* _EXERCISE INSTRUCTIONS_:
Where the string "spec" occurs in the material below, report the whole line.
--- MATERIAL FOR THE TASK Enclosed Below ---
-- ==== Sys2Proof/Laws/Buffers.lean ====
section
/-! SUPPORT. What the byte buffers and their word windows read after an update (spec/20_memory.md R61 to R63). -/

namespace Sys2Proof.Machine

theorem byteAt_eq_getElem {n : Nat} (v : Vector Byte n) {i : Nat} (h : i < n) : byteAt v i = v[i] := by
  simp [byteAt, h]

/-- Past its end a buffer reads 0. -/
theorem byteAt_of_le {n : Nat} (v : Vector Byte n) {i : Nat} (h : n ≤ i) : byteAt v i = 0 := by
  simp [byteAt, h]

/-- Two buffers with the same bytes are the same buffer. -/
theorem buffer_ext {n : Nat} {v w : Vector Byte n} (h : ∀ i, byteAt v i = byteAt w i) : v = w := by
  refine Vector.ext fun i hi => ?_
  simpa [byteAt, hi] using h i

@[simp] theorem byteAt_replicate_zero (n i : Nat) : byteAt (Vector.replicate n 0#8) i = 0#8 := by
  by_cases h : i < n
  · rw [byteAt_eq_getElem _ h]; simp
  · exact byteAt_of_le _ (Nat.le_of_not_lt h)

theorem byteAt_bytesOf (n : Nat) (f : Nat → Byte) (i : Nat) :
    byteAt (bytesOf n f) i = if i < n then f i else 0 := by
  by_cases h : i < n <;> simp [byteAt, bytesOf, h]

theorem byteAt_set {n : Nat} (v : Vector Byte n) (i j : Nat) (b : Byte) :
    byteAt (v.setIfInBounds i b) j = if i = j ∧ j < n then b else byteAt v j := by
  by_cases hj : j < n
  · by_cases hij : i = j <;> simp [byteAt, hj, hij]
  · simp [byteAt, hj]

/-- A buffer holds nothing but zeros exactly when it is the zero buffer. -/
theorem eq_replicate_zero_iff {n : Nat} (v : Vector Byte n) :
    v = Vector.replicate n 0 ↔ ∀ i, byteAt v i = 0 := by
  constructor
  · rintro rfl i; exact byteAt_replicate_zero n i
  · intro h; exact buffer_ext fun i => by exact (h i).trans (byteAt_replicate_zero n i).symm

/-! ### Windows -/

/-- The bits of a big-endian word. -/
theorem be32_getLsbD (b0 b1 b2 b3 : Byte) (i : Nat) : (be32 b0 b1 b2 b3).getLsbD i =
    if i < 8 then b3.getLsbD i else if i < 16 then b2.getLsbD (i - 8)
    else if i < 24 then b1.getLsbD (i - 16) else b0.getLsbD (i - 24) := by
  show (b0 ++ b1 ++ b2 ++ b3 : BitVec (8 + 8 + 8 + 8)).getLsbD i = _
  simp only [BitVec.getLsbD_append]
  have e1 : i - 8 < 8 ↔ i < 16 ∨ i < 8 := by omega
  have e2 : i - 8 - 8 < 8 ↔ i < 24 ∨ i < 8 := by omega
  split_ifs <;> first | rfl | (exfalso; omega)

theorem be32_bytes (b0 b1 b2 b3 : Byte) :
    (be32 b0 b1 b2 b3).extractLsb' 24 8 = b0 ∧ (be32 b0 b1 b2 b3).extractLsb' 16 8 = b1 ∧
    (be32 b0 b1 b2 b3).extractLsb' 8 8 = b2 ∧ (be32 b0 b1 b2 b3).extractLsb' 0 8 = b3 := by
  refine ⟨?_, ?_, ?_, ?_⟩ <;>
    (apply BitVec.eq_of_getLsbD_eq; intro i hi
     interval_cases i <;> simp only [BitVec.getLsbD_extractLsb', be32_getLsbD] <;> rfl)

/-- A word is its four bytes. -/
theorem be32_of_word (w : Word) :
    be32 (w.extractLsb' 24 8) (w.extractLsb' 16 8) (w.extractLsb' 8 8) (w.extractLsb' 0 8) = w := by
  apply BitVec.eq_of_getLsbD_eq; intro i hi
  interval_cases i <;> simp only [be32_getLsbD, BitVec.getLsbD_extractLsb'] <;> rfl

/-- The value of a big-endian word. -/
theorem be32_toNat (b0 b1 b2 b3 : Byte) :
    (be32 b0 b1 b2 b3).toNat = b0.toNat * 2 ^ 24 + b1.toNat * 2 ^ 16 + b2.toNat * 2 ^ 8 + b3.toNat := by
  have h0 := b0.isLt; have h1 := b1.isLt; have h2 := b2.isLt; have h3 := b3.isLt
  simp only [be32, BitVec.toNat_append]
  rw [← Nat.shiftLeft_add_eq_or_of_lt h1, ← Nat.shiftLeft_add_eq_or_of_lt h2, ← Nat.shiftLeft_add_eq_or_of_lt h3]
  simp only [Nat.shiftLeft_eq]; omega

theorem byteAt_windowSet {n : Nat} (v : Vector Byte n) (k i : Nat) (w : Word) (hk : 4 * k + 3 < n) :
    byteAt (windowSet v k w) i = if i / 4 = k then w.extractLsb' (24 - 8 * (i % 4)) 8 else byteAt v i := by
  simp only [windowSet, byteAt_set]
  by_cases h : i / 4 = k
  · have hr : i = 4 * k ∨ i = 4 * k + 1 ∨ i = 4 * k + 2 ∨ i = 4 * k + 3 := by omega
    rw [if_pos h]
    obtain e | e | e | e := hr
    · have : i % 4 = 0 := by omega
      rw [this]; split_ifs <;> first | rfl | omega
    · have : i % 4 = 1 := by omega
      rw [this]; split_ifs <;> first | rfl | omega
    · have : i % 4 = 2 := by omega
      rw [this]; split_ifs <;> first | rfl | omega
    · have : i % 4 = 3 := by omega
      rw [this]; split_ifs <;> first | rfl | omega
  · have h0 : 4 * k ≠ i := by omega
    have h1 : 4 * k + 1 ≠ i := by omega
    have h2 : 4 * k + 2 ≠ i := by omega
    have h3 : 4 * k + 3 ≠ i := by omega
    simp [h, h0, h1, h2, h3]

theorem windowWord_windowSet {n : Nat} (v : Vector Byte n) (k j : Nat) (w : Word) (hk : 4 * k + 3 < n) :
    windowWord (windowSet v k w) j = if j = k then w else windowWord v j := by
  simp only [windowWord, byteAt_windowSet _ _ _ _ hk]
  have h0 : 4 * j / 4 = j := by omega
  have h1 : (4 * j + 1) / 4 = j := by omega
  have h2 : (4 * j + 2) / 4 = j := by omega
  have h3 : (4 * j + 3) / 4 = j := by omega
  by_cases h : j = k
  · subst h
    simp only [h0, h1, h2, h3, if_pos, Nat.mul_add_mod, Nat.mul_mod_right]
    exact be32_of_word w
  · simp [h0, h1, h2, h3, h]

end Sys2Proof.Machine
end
--- End of Enclosed MATERIAL FOR THE TASK ---
--- MATERIAL FOR THE TASK Enclosed Below ---
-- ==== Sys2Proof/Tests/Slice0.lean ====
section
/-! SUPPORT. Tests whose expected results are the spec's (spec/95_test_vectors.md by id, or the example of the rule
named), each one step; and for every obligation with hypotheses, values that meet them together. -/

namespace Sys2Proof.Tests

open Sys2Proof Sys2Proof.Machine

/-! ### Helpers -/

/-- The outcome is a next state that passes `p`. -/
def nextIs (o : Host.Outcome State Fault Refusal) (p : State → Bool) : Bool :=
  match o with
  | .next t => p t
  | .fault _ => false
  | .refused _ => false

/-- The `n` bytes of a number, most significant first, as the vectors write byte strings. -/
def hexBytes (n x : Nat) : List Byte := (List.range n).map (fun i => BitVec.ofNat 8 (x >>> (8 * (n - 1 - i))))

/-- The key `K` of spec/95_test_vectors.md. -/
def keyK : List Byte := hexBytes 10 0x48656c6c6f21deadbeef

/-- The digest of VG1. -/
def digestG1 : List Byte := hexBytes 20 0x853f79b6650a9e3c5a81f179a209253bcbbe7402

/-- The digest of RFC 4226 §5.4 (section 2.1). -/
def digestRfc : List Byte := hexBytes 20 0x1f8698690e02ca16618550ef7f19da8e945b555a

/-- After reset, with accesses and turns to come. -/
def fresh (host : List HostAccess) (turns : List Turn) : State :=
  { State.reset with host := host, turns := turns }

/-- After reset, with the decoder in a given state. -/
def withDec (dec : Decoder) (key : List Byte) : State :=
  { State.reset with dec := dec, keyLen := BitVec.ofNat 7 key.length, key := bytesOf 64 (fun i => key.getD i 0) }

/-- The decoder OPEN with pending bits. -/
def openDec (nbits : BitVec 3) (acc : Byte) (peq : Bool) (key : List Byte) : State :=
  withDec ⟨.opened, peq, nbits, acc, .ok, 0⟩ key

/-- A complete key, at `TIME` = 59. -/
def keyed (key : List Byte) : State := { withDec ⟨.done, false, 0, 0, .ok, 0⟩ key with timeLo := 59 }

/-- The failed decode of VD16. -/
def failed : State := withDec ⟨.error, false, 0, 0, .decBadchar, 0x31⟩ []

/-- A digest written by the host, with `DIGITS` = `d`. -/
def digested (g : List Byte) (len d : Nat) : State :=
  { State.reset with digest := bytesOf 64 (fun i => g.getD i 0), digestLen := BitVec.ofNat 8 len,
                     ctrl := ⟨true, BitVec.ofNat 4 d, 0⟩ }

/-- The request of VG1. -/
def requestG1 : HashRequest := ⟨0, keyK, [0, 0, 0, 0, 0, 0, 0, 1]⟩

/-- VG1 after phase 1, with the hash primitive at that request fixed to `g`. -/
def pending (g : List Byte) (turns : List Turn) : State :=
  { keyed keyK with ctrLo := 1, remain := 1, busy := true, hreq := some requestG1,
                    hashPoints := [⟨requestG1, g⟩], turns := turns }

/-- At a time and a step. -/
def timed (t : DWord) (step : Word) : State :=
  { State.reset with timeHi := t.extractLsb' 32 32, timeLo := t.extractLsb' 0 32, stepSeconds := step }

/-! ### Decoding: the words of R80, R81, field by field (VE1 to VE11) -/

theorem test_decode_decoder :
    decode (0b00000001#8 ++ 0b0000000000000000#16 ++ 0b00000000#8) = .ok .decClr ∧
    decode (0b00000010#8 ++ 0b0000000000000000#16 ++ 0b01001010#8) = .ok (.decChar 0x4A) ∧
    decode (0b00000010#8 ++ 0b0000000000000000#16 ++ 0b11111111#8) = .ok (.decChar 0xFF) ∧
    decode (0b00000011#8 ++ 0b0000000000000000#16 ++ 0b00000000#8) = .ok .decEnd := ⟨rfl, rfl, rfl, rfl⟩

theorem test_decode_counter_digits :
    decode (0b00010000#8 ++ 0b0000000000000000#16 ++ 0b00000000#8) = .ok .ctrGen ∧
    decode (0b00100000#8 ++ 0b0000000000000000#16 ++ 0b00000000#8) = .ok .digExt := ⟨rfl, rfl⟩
--- End of Enclosed MATERIAL FOR THE TASK ---
--- MATERIAL FOR THE TASK Enclosed Below ---
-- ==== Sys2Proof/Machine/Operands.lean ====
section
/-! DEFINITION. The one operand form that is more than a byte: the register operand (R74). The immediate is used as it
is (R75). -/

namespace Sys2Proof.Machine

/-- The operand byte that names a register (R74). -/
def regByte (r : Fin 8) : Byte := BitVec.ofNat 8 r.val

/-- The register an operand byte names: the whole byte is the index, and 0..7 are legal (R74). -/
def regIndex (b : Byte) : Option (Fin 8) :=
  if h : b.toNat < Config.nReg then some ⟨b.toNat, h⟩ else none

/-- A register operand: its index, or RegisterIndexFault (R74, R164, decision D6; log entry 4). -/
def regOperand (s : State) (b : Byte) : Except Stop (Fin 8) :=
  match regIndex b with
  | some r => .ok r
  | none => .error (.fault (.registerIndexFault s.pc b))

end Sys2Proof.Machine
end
--- End of Enclosed MATERIAL FOR THE TASK ---
* _YOUR RESPONSE_:
/-! SUPPORT. What the byte buffers and their word windows read after an update (spec/20_memory.md R61 to R63). -/
/-! SUPPORT. Tests whose expected results are the spec's (spec/95_test_vectors.md by id, or the example of the rule
/-- The key `K` of spec/95_test_vectors.md. -/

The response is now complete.